About 5 months ago I suddenly started experiencing severe pain in my hands especially my left hand, I went from being totally pain free one week to in agony the next, the pain is always there but is worse first thing in a morning or when I'm holding something or my daughter tries to hold my hand, my hands also get very stiff again especially first thing in a morning, I initially put this down to the kind of work I was doing at the time and just took painkillers to try and ease the pain although they don't really help much!
Then 3 months ago I started to get niggly pains in my feet and now I find my feet are so painful all the time, again my left is worse than my right foot, when I first stand after sitting my feet are stiff and sore and I find myself hobbling around until the stiffness eases much to the amusement of my young daughter!

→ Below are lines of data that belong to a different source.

-- ==== Sys2Proof/Laws/State.lean ====
section
/-!
SUPPORT. What each named update of the state does to each field: one lemma per field per update, true by rfl, so that
no proof unfolds a record update.
-/

namespace Sys2Proof.Machine

section
variable (s : State) (c : Status)

@[simp] theorem State.done_r0 : (s.done c).r0 = s.r0 := rfl
@[simp] theorem State.done_r1 : (s.done c).r1 = s.r1 := rfl
@[simp] theorem State.done_r2 : (s.done c).r2 = s.r2 := rfl
@[simp] theorem State.done_r3 : (s.done c).r3 = s.r3 := rfl
@[simp] theorem State.done_r4 : (s.done c).r4 = s.r4 := rfl
@[simp] theorem State.done_r5 : (s.done c).r5 = s.r5 := rfl
@[simp] theorem State.done_r6 : (s.done c).r6 = s.r6 := rfl
@[simp] theorem State.done_r7 : (s.done c).r7 = s.r7 := rfl
@[simp] theorem State.done_sta : (s.done c).sta = c := rfl
@[simp] theorem State.done_mode : (s.done c).mode = s.mode := rfl
@[simp] theorem State.done_tFirst : (s.done c).tFirst = s.tFirst := rfl
@[simp] theorem State.done_tEof : (s.done c).tEof = s.tEof := rfl
@[simp] theorem State.done_tResp : (s.done c).tResp = s.tResp := rfl
@[simp] theorem State.done_tid : (s.done c).tid = s.tid := rfl
@[simp] theorem State.done_txb : (s.done c).txb = s.txb := rfl
@[simp] theorem State.done_txLen : (s.done c).txLen = s.txLen := rfl
@[simp] theorem State.done_txFinal : (s.done c).txFinal = s.txFinal := rfl
@[simp] theorem State.done_rxb : (s.done c).rxb = s.rxb := rfl
@[simp] theorem State.done_rxLen : (s.done c).rxLen = s.rxLen := rfl
@[simp] theorem State.done_rxState : (s.done c).rxState = s.rxState := rfl
@[simp] theorem State.done_rxResult : (s.done c).rxResult = s.rxResult := rfl
@[simp] theorem State.done_rxKind : (s.done c).rxKind = s.rxKind := rfl
@[simp] theorem State.done_rxKnown : (s.done c).rxKnown = s.rxKnown := rfl
@[simp] theorem State.done_rxNeed : (s.done c).rxNeed = s.rxNeed := rfl
@[simp] theorem State.done_rxTotal : (s.done c).rxTotal = s.rxTotal := rfl
@[simp] theorem State.done_rxTimer : (s.done c).rxTimer = s.rxTimer := rfl
@[simp] theorem State.done_rxReload : (s.done c).rxReload = s.rxReload := rfl
@[simp] theorem State.done_inbox : (s.done c).inbox = s.inbox := rfl
@[simp] theorem State.done_later : (s.done c).later = s.later := rfl

end

section
variable (s : State) (v : Word)

@[simp] theorem State.setR0_r0 : (s.setR0 v).r0 = v := rfl
@[simp] theorem State.setR0_r1 : (s.setR0 v).r1 = s.r1 := rfl
@[simp] theorem State.setR0_r2 : (s.setR0 v).r2 = s.r2 := rfl
@[simp] theorem State.setR0_r3 : (s.setR0 v).r3 = s.r3 := rfl
@[simp] theorem State.setR0_r4 : (s.setR0 v).r4 = s.r4 := rfl
@[simp] theorem State.setR0_r5 : (s.setR0 v).r5 = s.r5 := rfl
@[simp] theorem State.setR0_r6 : (s.setR0 v).r6 = s.r6 := rfl
@[simp] theorem State.setR0_r7 : (s.setR0 v).r7 = s.r7 := rfl
@[simp] theorem State.setR0_sta : (s.setR0 v).sta = s.sta := rfl
@[simp] theorem State.setR0_mode : (s.setR0 v).mode = s.mode := rfl
@[simp] theorem State.setR0_tFirst : (s.setR0 v).tFirst = s.tFirst := rfl
@[simp] theorem State.setR0_tEof : (s.setR0 v).tEof = s.tEof := rfl
@[simp] theorem State.setR0_tResp : (s.setR0 v).tResp = s.tResp := rfl
@[simp] theorem State.setR0_tid : (s.setR0 v).tid = s.tid := rfl
@[simp] theorem State.setR0_txb : (s.setR0 v).txb = s.txb := rfl
@[simp] theorem State.setR0_txLen : (s.setR0 v).txLen = s.txLen := rfl
@[simp] theorem State.setR0_txFinal : (s.setR0 v).txFinal = s.txFinal := rfl
@[simp] theorem State.setR0_rxb : (s.setR0 v).rxb = s.rxb := rfl
@[simp] theorem State.setR0_rxLen : (s.setR0 v).rxLen = s.rxLen := rfl
@[simp] theorem State.setR0_rxState : (s.setR0 v).rxState = s.rxState := rfl
@[simp] theorem State.setR0_rxResult : (s.setR0 v).rxResult = s.rxResult := rfl
@[simp] theorem State.setR0_rxKind : (s.setR0 v).rxKind = s.rxKind := rfl
@[simp] theorem State.setR0_rxKnown : (s.setR0 v).rxKnown = s.rxKnown := rfl
@[simp] theorem State.setR0_rxNeed : (s.setR0 v).rxNeed = s.rxNeed := rfl
@[simp] theorem State.setR0_rxTotal : (s.setR0 v).rxTotal = s.rxTotal := rfl
@[simp] theorem State.setR0_rxTimer : (s.setR0 v).rxTimer = s.rxTimer := rfl
@[simp] theorem State.setR0_rxReload : (s.setR0 v).rxReload = s.rxReload := rfl
@[simp] theorem State.setR0_inbox : (s.setR0 v).inbox = s.inbox := rfl
@[simp] theorem State.setR0_later : (s.setR0 v).later = s.later := rfl

end

section
variable (s : State) (m : Mode)

@[simp] theorem State.setMode_r0 : (s.setMode m).r0 = s.r0 := rfl
@[simp] theorem State.setMode_r1 : (s.setMode m).r1 = s.r1 := rfl
@[simp] theorem State.setMode_r2 : (s.setMode m).r2 = s.r2 := rfl
@[simp] theorem State.setMode_r3 : (s.setMode m).r3 = s.r3 := rfl
@[simp] theorem State.setMode_r4 : (s.setMode m).r4 = s.r4 := rfl
@[simp] theorem State.setMode_r5 : (s.setMode m).r5 = s.r5 := rfl
@[simp] theorem State.setMode_r6 : (s.setMode m).r6 = s.r6 := rfl
@[simp] theorem State.setMode_r7 : (s.setMode m).r7 = s.r7 := rfl
@[simp] theorem State.setMode_sta : (s.setMode m).sta = s.sta := rfl
@[simp] theorem State.setMode_mode : (s.setMode m).mode = m := rfl
@[simp] theorem State.setMode_tFirst : (s.setMode m).tFirst = s.tFirst := rfl
@[simp] theorem State.setMode_tEof : (s.setMode m).tEof = s.tEof := rfl
@[simp] theorem State.setMode_tResp : (s.setMode m).tResp = s.tResp := rfl
@[simp] theorem State.setMode_tid : (s.setMode m).tid = s.tid := rfl
@[simp] theorem State.setMode_txb : (s.setMode m).txb = [] := rfl
@[simp] theorem State.setMode_txLen : (s.setMode m).txLen = 0#9 := rfl
@[simp] theorem State.setMode_txFinal : (s.setMode m).txFinal = false := rfl
@[simp] theorem State.setMode_rxb : (s.setMode m).rxb = [] := rfl
@[simp] theorem State.setMode_rxLen : (s.setMode m).rxLen = 0#9 := rfl
@[simp] theorem State.setMode_rxState : (s.setMode m).rxState = .idle := rfl
@[simp] theorem State.setMode_rxResult : (s.setMode m).rxResult = .noOutcome := rfl
@[simp] theorem State.setMode_rxKind : (s.setMode m).rxKind = .fixed := rfl
@[simp] theorem State.setMode_rxKnown : (s.setMode m).rxKnown = false := rfl
@[simp] theorem State.setMode_rxNeed : (s.setMode m).rxNeed = 0#9 := rfl
@[simp] theorem State.setMode_rxTotal : (s.setMode m).rxTotal = 0#9 := rfl
@[simp] theorem State.setMode_rxTimer : (s.setMode m).rxTimer = 0#32 := rfl
@[simp] theorem State.setMode_rxReload : (s.setMode m).rxReload = 0#32 := rfl
@[simp] theorem State.setMode_inbox : (s.setMode m).inbox = s.inbox := rfl
@[simp] theorem State.setMode_later : (s.setMode m).later = s.later := rfl
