-- ==== Sys2Proof/Tests/Slice0.lean ====
section
/-!
SUPPORT. Tests: ill-formed terms, the words of every constructor written out from the encoding, one step on small states
with the results the spec's vectors give (95_test_vectors), and for every obligation with hypotheses a witness that
meets them.
-/

namespace Sys2Proof.Tests

open Sys2Proof.Machine

/-! ## Helpers -/

/-- What a step leaves, seen through `f`. -/
def after {α : Type} (r : Result) (f : State → α) : Option α :=
  match r with
  | .next s => some (f s)
  | .fault _ => none
  | .refused _ => none

/-- A state that is not receiving: mode, finalised flag, the two frames, receiver state and outcome; the time-outs of
95_test_vectors. -/
def idleState (m : Mode) (fin : Bool) (tx rx : List Byte) (st : RxState) (res : Status) : State :=
  { State.reset with
    mode := m
    tEof := 50#32
    tResp := 200#32
    txb := Memory.ofBytes tx
    txLen := toLen tx.length
    txFinal := fin
    rxb := Memory.ofBytes rx
    rxLen := toLen rx.length
    rxState := st
    rxResult := res
    rxTotal := toLen rx.length }

/-- A state that is receiving, with 50 ticks left. -/
def receivingState (m : Mode) (k : RxKind) (known : Bool) (st : RxState) (rx : List Byte) (need total : Nat) : State :=
  { State.reset with
    mode := m
    tEof := 50#32
    tResp := 200#32
    rxb := Memory.ofBytes rx
    rxLen := toLen rx.length
    rxState := st
    rxKind := k
    rxKnown := known
    rxNeed := toLen need
    rxTotal := toLen total
    rxTimer := 50#32
    rxReload := 200#32 }

/-- The receiver's state in the order 95_test_vectors writes it. -/
structure RxView where
  state : RxState
  result : Status
  len : Nat
  need : Nat
  total : Nat
  known : Bool
  deriving DecidableEq, Repr

def rxView (s : State) : RxView :=
  ⟨s.rxState, s.rxResult, s.rxLen.toNat, s.rxNeed.toNat, s.rxTotal.toNat, s.rxKnown⟩

/-- `sta` and `r[0]`. -/
def staR0 (s : State) : Status × Word := (s.sta, s.r0)

/-- The valid bytes of TXB. -/
def txBytes (s : State) : Option (List Byte) := s.bytesAt .txb 0 s.txLen.toNat

/-- The request of 95_test_vectors section 2.4, without and with its checksum. -/
def req : List Byte := [0x01#8, 0x03#8, 0x00#8, 0x00#8, 0x00#8, 0x02#8]

def reqCrc : List Byte := [0x01#8, 0x03#8, 0x00#8, 0x00#8, 0x00#8, 0x02#8, 0xC4#8, 0x0B#8]

/-- Its response. -/
def rsp : List Byte := [0x01#8, 0x03#8, 0x04#8, 0x12#8, 0x34#8, 0x56#8, 0x78#8, 0x81#8, 0x07#8]

/-- The exception response to it. -/
def excRsp : List Byte := [0x01#8, 0x83#8, 0x02#8, 0xC0#8, 0xF1#8]

/-- The same exchange in TCP mode (95_test_vectors program P2). -/
def reqTcp : List Byte :=
  [0x00#8, 0x01#8, 0x00#8, 0x00#8, 0x00#8, 0x06#8, 0x01#8, 0x03#8, 0x00#8, 0x00#8, 0x00#8, 0x02#8]

def rspTcp : List Byte :=
  [0x00#8, 0x01#8, 0x00#8, 0x00#8, 0x00#8, 0x07#8, 0x01#8, 0x03#8, 0x04#8, 0x12#8, 0x34#8, 0x56#8, 0x78#8]

/-- After the exchange of 95_test_vectors section 2.4. -/
def done : State := idleState .rtu true reqCrc rsp .complete .ok

/-- The same in TCP mode. -/
def doneTcp : State := idleState .tcp true reqTcp rspTcp .complete .ok

/-- After the exception response. -/
def doneExc : State := idleState .rtu true reqCrc excRsp .complete .remoteException

/-- The nine digits in TXB. -/
def digits : List Byte := [0x31#8, 0x32#8, 0x33#8, 0x34#8, 0x35#8, 0x36#8, 0x37#8, 0x38#8, 0x39#8]

/-- A frame of a request in TXB, nothing received. -/
def withTx (m : Mode) (tx : List Byte) : State := idleState m false tx [] .idle .noOutcome

/-- RXUND armed in RTU mode. -/
def armed : State := receivingState .rtu .undefinedLength false .awaitFunction [] 2 2

/-- The same, one byte from the function byte. -/
def atFunction : State := receivingState .rtu .undefinedLength false .awaitFunction [0x0A#8] 1 2

/-! ## Ill-formed terms (30_encoding R98, R92, 10_state R29) -/

theorem test_wf_crc16_buffer : (Instr.crc16 2#8 9#16).wellFormed = false := by decide

theorem test_wf_crcv_buffer : (Instr.crcv 2#8 9#16).wellFormed = false := by decide

theorem test_wf_ldb_buffer : (Instr.ldb 2#8 0#16).wellFormed = false := by decide

theorem test_wf_decreq_buffer : (Instr.decreq 255#8).wellFormed = false := by decide

theorem test_wf_predict_width : (Instr.predict 10#8).wellFormed = false := by decide

theorem test_wf_chkqty_width : (Instr.chkqty 10#8).wellFormed = false := by decide

theorem test_wf_unpack_width : (Instr.unpack 10#8 0#16).wellFormed = false := by decide

theorem test_wf_cfgw_register : (Instr.cfgw 4#8 1#32).wellFormed = false := by decide

theorem test_wf_cfgw_mode_value : (Instr.cfgw 0#8 2#32).wellFormed = false := by decide

theorem test_wf_cfgr_register :
    (Instr.cfgr 4#8).wellFormed = false ∧ (Instr.cfgr 7#8).wellFormed = false ∧ (Instr.cfgr 18#8).wellFormed = false := by
  decide

/-! ## Every constructor's word (30_encoding R95 to R97, R101, R102, R83, R88; 95_test_vectors) -/

theorem test_word_nop : decode (.command 0x0000000000000000#64) = .ok .nop := by decide

theorem test_word_cfgw : decode (.command 0x0102000000003200#64) = .ok (.cfgw 2#8 50#32) := by decide

theorem test_word_cfgr : decode (.command 0x020D000000000000#64) = .ok (.cfgr 13#8) := by decide

theorem test_word_crc16 : decode (.command 0x1001000009000000#64) = .ok (.crc16 1#8 9#16) := by decide

theorem test_word_crcv : decode (.command 0x1100000007000000#64) = .ok (.crcv 0#8 7#16) := by decide

theorem test_word_txclr : decode (.command 0x2000000000000000#64) = .ok .txclr := by decide

theorem test_word_pushb : decode (.command 0x21CD000000000000#64) = .ok (.pushb 0xCD#8) := by decide

theorem test_word_ldb : decode (.command 0x220100000B000000#64) = .ok (.ldb 1#8 11#16) := by decide

theorem test_word_bldreq :
    decode (.command 0x3001071234567800#64) = .ok (.bldreq 1#8 7#8 0x1234#16 0x5678#16) := by decide

theorem test_word_bldrsp : decode (.command 0x3100030000000000#64) = .ok (.bldrsp 3#8) := by decide

theorem test_word_bldexc : decode (.command 0x3202000000000000#64) = .ok (.bldexc 2#8) := by decide

theorem test_word_final : decode (.command 0x3300000000000000#64) = .ok .final := by decide

theorem test_word_predict : decode (.command 0x4003000000000000#64) = .ok (.predict 3#8) := by decide

theorem test_word_decreq : decode (.command 0x4101000000000000#64) = .ok (.decreq 1#8) := by decide

theorem test_word_decrsp : decode (.command 0x4200000000000000#64) = .ok .decrsp := by decide

theorem test_word_chkqty : decode (.command 0x4308000000000000#64) = .ok (.chkqty 8#8) := by decide

theorem test_word_unpack : decode (.command 0x440300FFFF000000#64) = .ok (.unpack 3#8 65535#16) := by decide

theorem test_word_rxfix : decode (.command 0x5000000000010100#64) = .ok (.rxfix 257#32) := by decide

theorem test_word_rxund : decode (.command 0x5100000000000000#64) = .ok .rxund := by decide

theorem test_word_events :
    decode (.transport 0x07F#10) = .ok (.evByte 0x7F#8) ∧ decode (.transport 0x100#10) = .ok .evClosed ∧
      decode (.transport 0x200#10) = .ok .evFail ∧ decode (.transport 0x300#10) = .ok .evIntr := by decide

theorem test_word_strobes : decode .tick = .ok .tick ∧ decode .reset = .ok .reset := by decide

theorem test_word_function_codes :
    decode (.functionByte 0x01#8) = .ok .fc01 ∧ decode (.functionByte 0x02#8) = .ok .fc02 ∧
      decode (.functionByte 0x03#8) = .ok .fc03 ∧ decode (.functionByte 0x04#8) = .ok .fc04 ∧
      decode (.functionByte 0x05#8) = .ok .fc05 ∧ decode (.functionByte 0x06#8) = .ok .fc06 ∧
      decode (.functionByte 0x07#8) = .ok .fc07 ∧ decode (.functionByte 0x0F#8) = .ok .fc0F ∧
      decode (.functionByte 0x10#8) = .ok .fc10 ∧ decode (.functionByte 0x11#8) = .ok .fc11 ∧
      decode (.functionByte 0x83#8) = .ok (.fcException 3#7) := by decide

/-- Malformed words of 95_test_vectors sections 2.2 and 2.6. -/
theorem test_word_malformed :
    decode (.command 0x0000000000000001#64) = .error .reservedField ∧
      decode (.command 0x0300000000000000#64) = .error .reservedOpcode ∧
      decode (.command 0xFF00000000000000#64) = .error .reservedOpcode ∧
      decode (.command 0x0100010000000100#64) = .error .reservedField ∧
      decode (.command 0x3103000000000000#64) = .error .reservedField ∧
      decode (.command 0x30011100000000FF#64) = .error .reservedField ∧
      decode (.command 0x0108000000000100#64) = .error .reservedOperand ∧
      decode (.command 0x0100000100000000#64) = .error .reservedOperand := by decide
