-- ==== Sys2Proof/Safety.lean ====
section
/-! DEFINITION. The terms claims use: which runs have gone wrong, the host's chip-select duty, what each command may write, and the
invariants of the machine. Nothing here is used by the machine itself. -/

namespace Sys2Proof.Safety

open Sys2Proof.Machine

/-! ## Runs and responses -/

/-- A halted block is a fault, never a final state (60_exceptions R246). -/
def Running (s : State) : Prop := s.halted = false

/-- A finished run (70 R291): the host has no more words, and the block has not halted. -/
def Finished (s : State) : Prop := Running s ∧ s.port = []

/-- The state that differs from `s` only by one more response, its status given by its number (R92, R240). -/
def replied (s : State) (code : BitVec 3) (result : BitVec 32) : State :=
  { s with respStatus := code, respResult := result, responses := s.responses ++ [⟨code, result⟩] }

/-- `t` has one response more than `s`, and the response registers hold it (R40, R92). -/
def Replied (s t : State) (code : BitVec 3) (result : BitVec 32) : Prop :=
  t.respStatus = code ∧ t.respResult = result ∧ t.responses = s.responses ++ [⟨code, result⟩]

/-! ## Transfers -/

/-- A transmit to instance `d` is not refused (20_memory R70): the instance exists, the bus is Ready, its chip-select bit is in the
buffer. -/
def CanSend (s : State) (d : Nat) : Prop :=
  d < s.drivers.length ∧ s.busState = .ready ∧ (s.driver d).wiring.csBit < 32 * s.nb

/-- The host's chip-select duty (70 R279): the chip-select bit of every other driver stands at 1, and none shares the bit of `d`. -/
def SoleSelect (s : State) (d : Nat) : Prop :=
  ∀ e, e < s.drivers.length → e ≠ d →
    (s.driver e).wiring.csBit < 32 * s.nb ∧ (s.driver e).wiring.csBit ≠ (s.driver d).wiring.csBit ∧
      Memory.readBit s.buf (s.driver e).wiring.csBit = true

/-- The state of the answers after one transfer. -/
def afterOneAnswer (s : State) : State := { s with inbound := s.inbound.tail, xferCount := s.xferCount + 1 }

/-- The chip's copy of a register is known and equals the shadow (10_state R42). -/
def Agrees (s : State) (d : Nat) (r : Reg) : Prop :=
  getReg (s.driver d).chip.regs r = some (getReg (s.driver d).shadow r)

/-- The events of one exchange (R70): a commit of the buffer `m`, the three bytes of the datagram `v` most significant first and
right-aligned (R66), a commit of the buffer `m'`. -/
def exchangeEvents (m m' : List Host.Cell) (nb : Nat) (v : Reg20) : List Event :=
  commitEvents m nb ++ [.xfer ((v.zeroExtend 24).extractLsb 23 16) ((v.zeroExtend 24).extractLsb 15 8)
    ((v.zeroExtend 24).extractLsb 7 0)] ++ commitEvents m' nb

/-- `m'` is `m` with one bit replaced, read bit by bit. -/
def WithBit (m m' : List Host.Cell) (i : Nat) (b : Bool) : Prop :=
  ∀ j, Memory.readBit m' j = if j = i then b else Memory.readBit m j

/-! ## What a command may write -/

/-- The commands that write one shadow register and send it once, with the driver and the register (41_encoders). -/
def oneShot : Instr → Option (Nat × Reg)
  | .mdSetmres d _ => some (d, .drvctrl)
  | .mdChopConst d _ _ _ _ _ => some (d, .chopconf)
  | .mdChopSpread d _ _ _ _ _ => some (d, .chopconf)
  | .mdSgt d _ _ => some (d, .sgcsconf)
  | .mdCoolcfg d _ _ _ _ _ => some (d, .smarten)
  | .mdCoolen d _ => some (d, .smarten)
  | .mdEnable d _ => some (d, .chopconf)
  | .mdSetcur _ _ => none
  | .mdRdstat _ _ => none
  | .busInit _ => none
  | .busSetbit _ => none
  | .busClearbit _ => none
  | .busCommit => none
  | .busTeardown => none
  | .busIndex _ _ _ => none
  | .mdGetcur _ => none
  | .mdOtpw _ => none
  | .mdOt _ => none
  | .mdS2ga _ => none
  | .mdS2gb _ => none
  | .mdOla _ => none
  | .mdOlb _ => none
  | .mdStst _ => none
  | .mdSgreached _ => none
  | .mdSgval _ => none
  | .mdMstep _ => none
  | .mdActcur _ => none

/-- Which shadow registers of which driver a command writes: the "written by" columns of 10_state R31 to R35. -/
def writesReg (i : Instr) (d : Nat) (r : Reg) : Bool :=
  match i with
  | .mdSetcur e _ => e == d && (r == .drvconf || r == .sgcsconf)
  | .mdRdstat e _ => e == d && r == .drvconf
  | _ => oneShot i == some (d, r)

/-- `OFF_CACHE[d]` is written by MD_CHOP_CONST and MD_CHOP_SPREAD (R27). -/
def writesOffCache (i : Instr) (d : Nat) : Bool :=
  match i with
  | .mdChopConst e _ _ _ _ _ => e == d
  | .mdChopSpread e _ _ _ _ _ => e == d
  | _ => false

/-- `LTHR_CACHE[d]` is written by MD_COOLCFG (R28). -/
def writesLthrCache (i : Instr) (d : Nat) : Bool :=
  match i with
  | .mdCoolcfg e _ _ _ _ _ => e == d
  | _ => false

/-- The bit of the buffer a command stores to, if it stores to one (R60, R70, R122, R123): the operand of BUS_SETBIT and BUS_CLEARBIT, the
chip-select bit of a transmitting command. BUS_INIT and BUS_TEARDOWN replace the whole buffer and are not asked about here. -/
def storedBit (i : Instr) (s : State) : Option Nat :=
  match i with
  | .busSetbit u => some u
  | .busClearbit u => some u
  | _ => if i.transmits then i.target.map fun d => (s.driver d).wiring.csBit else none

/-! ## Registers -/

/-- The signature of each register (10_state R25). -/
def signature : Reg → Nat
  | .drvctrl => 0b000
  | .chopconf => 0b100
  | .smarten => 0b101
  | .sgcsconf => 0b110
  | .drvconf => 0b111

/-- The bits of each register that some command writes (the "written by" columns of R31 to R35); the others are read-only to software
(R37). -/
def writableMask : Reg → Reg20
  | .drvctrl => 0x0000F#20
  | .chopconf => 0x1DFFF#20
  | .smarten => 0x0FF7F#20
  | .sgcsconf => 0x17F1F#20
  | .drvconf => 0x00070#20

/-- The match and mask of each row of the opcode table (30_encoding R96, opcode_table.json). -/
def opcodeTable : List (String × Word × Word) :=
  [("BUS_INIT", 0x0100000000000000#64, 0xFFFFFFFFFFFFFF00#64),
   ("BUS_SETBIT", 0x0200000000000000#64, 0xFFFFFFFFFFFF0000#64),
   ("BUS_CLEARBIT", 0x0300000000000000#64, 0xFFFFFFFFFFFF0000#64),
   ("BUS_COMMIT", 0x0400000000000000#64, 0xFFFFFFFFFFFFFFFF#64),
   ("BUS_TEARDOWN", 0x0500000000000000#64, 0xFFFFFFFFFFFFFFFF#64),
   ("BUS_INDEX", 0x0600000000000000#64, 0xFFFFFFFFFF000000#64),
   ("MD_SETCUR", 0x1000000000000000#64, 0xFF0FFFFFFFFF0000#64),
   ("MD_GETCUR", 0x1100000000000000#64, 0xFF0FFFFFFFFFFFFF#64),
   ("MD_SETMRES", 0x1200000000000000#64, 0xFF0FFFFFFFFF0000#64)] ++
  [("MD_CHOP_CONST", 0x1300000000000000#64, 0xFF0FFFFE00000000#64),
   ("MD_CHOP_SPREAD", 0x1400000000000000#64, 0xFF0FFF0000000000#64),
   ("MD_SGT", 0x1500000000000000#64, 0xFF0FFFFFFFFFFE00#64),
   ("MD_COOLCFG", 0x1600000000000000#64, 0xFF0FF00000000000#64),
   ("MD_COOLEN", 0x1700000000000000#64, 0xFF0FFFFFFFFFFFFE#64),
   ("MD_ENABLE", 0x1800000000000000#64, 0xFF0FFFFFFFFFFFFE#64),
   ("MD_RDSTAT", 0x2000000000000000#64, 0xFF0FFFFFFFFFFFFC#64),
   ("MD_OTPW", 0x2100000000000000#64, 0xFF0FFFFFFFFFFFFF#64),
   ("MD_OT", 0x2200000000000000#64, 0xFF0FFFFFFFFFFFFF#64)] ++
  [("MD_S2GA", 0x2300000000000000#64, 0xFF0FFFFFFFFFFFFF#64),
   ("MD_S2GB", 0x2400000000000000#64, 0xFF0FFFFFFFFFFFFF#64),
   ("MD_OLA", 0x2500000000000000#64, 0xFF0FFFFFFFFFFFFF#64),
   ("MD_OLB", 0x2600000000000000#64, 0xFF0FFFFFFFFFFFFF#64),
   ("MD_STST", 0x2700000000000000#64, 0xFF0FFFFFFFFFFFFF#64),
   ("MD_SGREACHED", 0x2800000000000000#64, 0xFF0FFFFFFFFFFFFF#64),
   ("MD_SGVAL", 0x2900000000000000#64, 0xFF0FFFFFFFFFFFFF#64),
   ("MD_MSTEP", 0x2A00000000000000#64, 0xFF0FFFFFFFFFFFFF#64),
   ("MD_ACTCUR", 0x2B00000000000000#64, 0xFF0FFFFFFFFFFFFF#64)]

/-! ## Invariants -/

/-- The buffer is in canonical form and lists no byte outside its `4 · NB` (R22, R23). -/
def MemoryInv (s : State) : Prop := Memory.wf s.buf ∧ ∀ c ∈ s.buf, c.1 < 4 * s.nb

/-- The bus state machine (40_iochain R129): no buffer and `NB = 0` while Uninitialized; while Ready, `NB` between 1 and `MAX_BOARDS`, the
lines idle with enable active (R121, R124), and a chain of `32 · NB` stages and latches (R252). -/
def BusInv (s : State) : Prop :=
  (s.busState = .uninitialized → s.nb = 0 ∧ s.buf = []) ∧
  (s.busState = .ready → 1 ≤ s.nb ∧ s.nb ≤ s.params.maxBoards ∧
    s.wires.en = some true ∧ s.wires.dat = some false ∧ s.wires.clk = some false ∧ s.wires.stb = some false ∧
    s.wires.stages.length = 32 * s.nb ∧ s.wires.latches.length = 32 * s.nb)

/-- Bits 19:17 of every shadow register are its signature (R25), and every datagram sent so far had four zero bits and then one of the
five signatures (R63, R66). -/
def SignatureInv (s : State) : Prop :=
  (∀ d r, d < s.drivers.length → ((getReg (s.driver d).shadow r).extractLsb 19 17).toNat = signature r) ∧
  ∀ t0 t1 t2, Event.xfer t0 t1 t2 ∈ s.events → ∃ r, t0.toNat / 2 = signature r

/-- The field values no command writes do not occur (R155 "Values 9..15 of MRES are never written", R35, R27, 93 U21): MRES is at most 8,
RDSEL at most 2, OFF_CACHE is not 1. -/
def FieldInv (s : State) : Prop :=
  ∀ d, d < s.drivers.length →
    ((s.driver d).shadow.drvctrl.extractLsb 3 0).toNat ≤ 8 ∧
    ((s.driver d).shadow.drvconf.extractLsb 5 4).toNat ≤ 2 ∧
    (s.driver d).offCache ≠ 1#4

/-- The response registers hold the last response, or 0 and 0 before the first (R40); no response has a reserved code (R240), and one that
is not OK has result 0 (R92). -/
def ResponseInv (s : State) : Prop :=
  (s.responses.getLast?.getD ⟨0#3, 0#32⟩ = ⟨s.respStatus, s.respResult⟩) ∧
  ∀ r ∈ s.responses, r.status ≤ 5#3 ∧ (r.status ≠ 0#3 → r.result = 0#32)

end Sys2Proof.Safety
end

About three weeks ago I went to the Drs about all if this and I had lots of blood tests that came back clear and x rays on my hands that came back clear so the Dr said I had "probably got arthritis" and to come back when the pain got worse [emoji17]
I guess my question is I'm not convinced I have arthritis (I'm only 40) so would you guys go back to the Drs or does it sound like this is what I have? If it is what I have how bad does the pain have to get before you can be given treatment as traditional pain killers do nothing.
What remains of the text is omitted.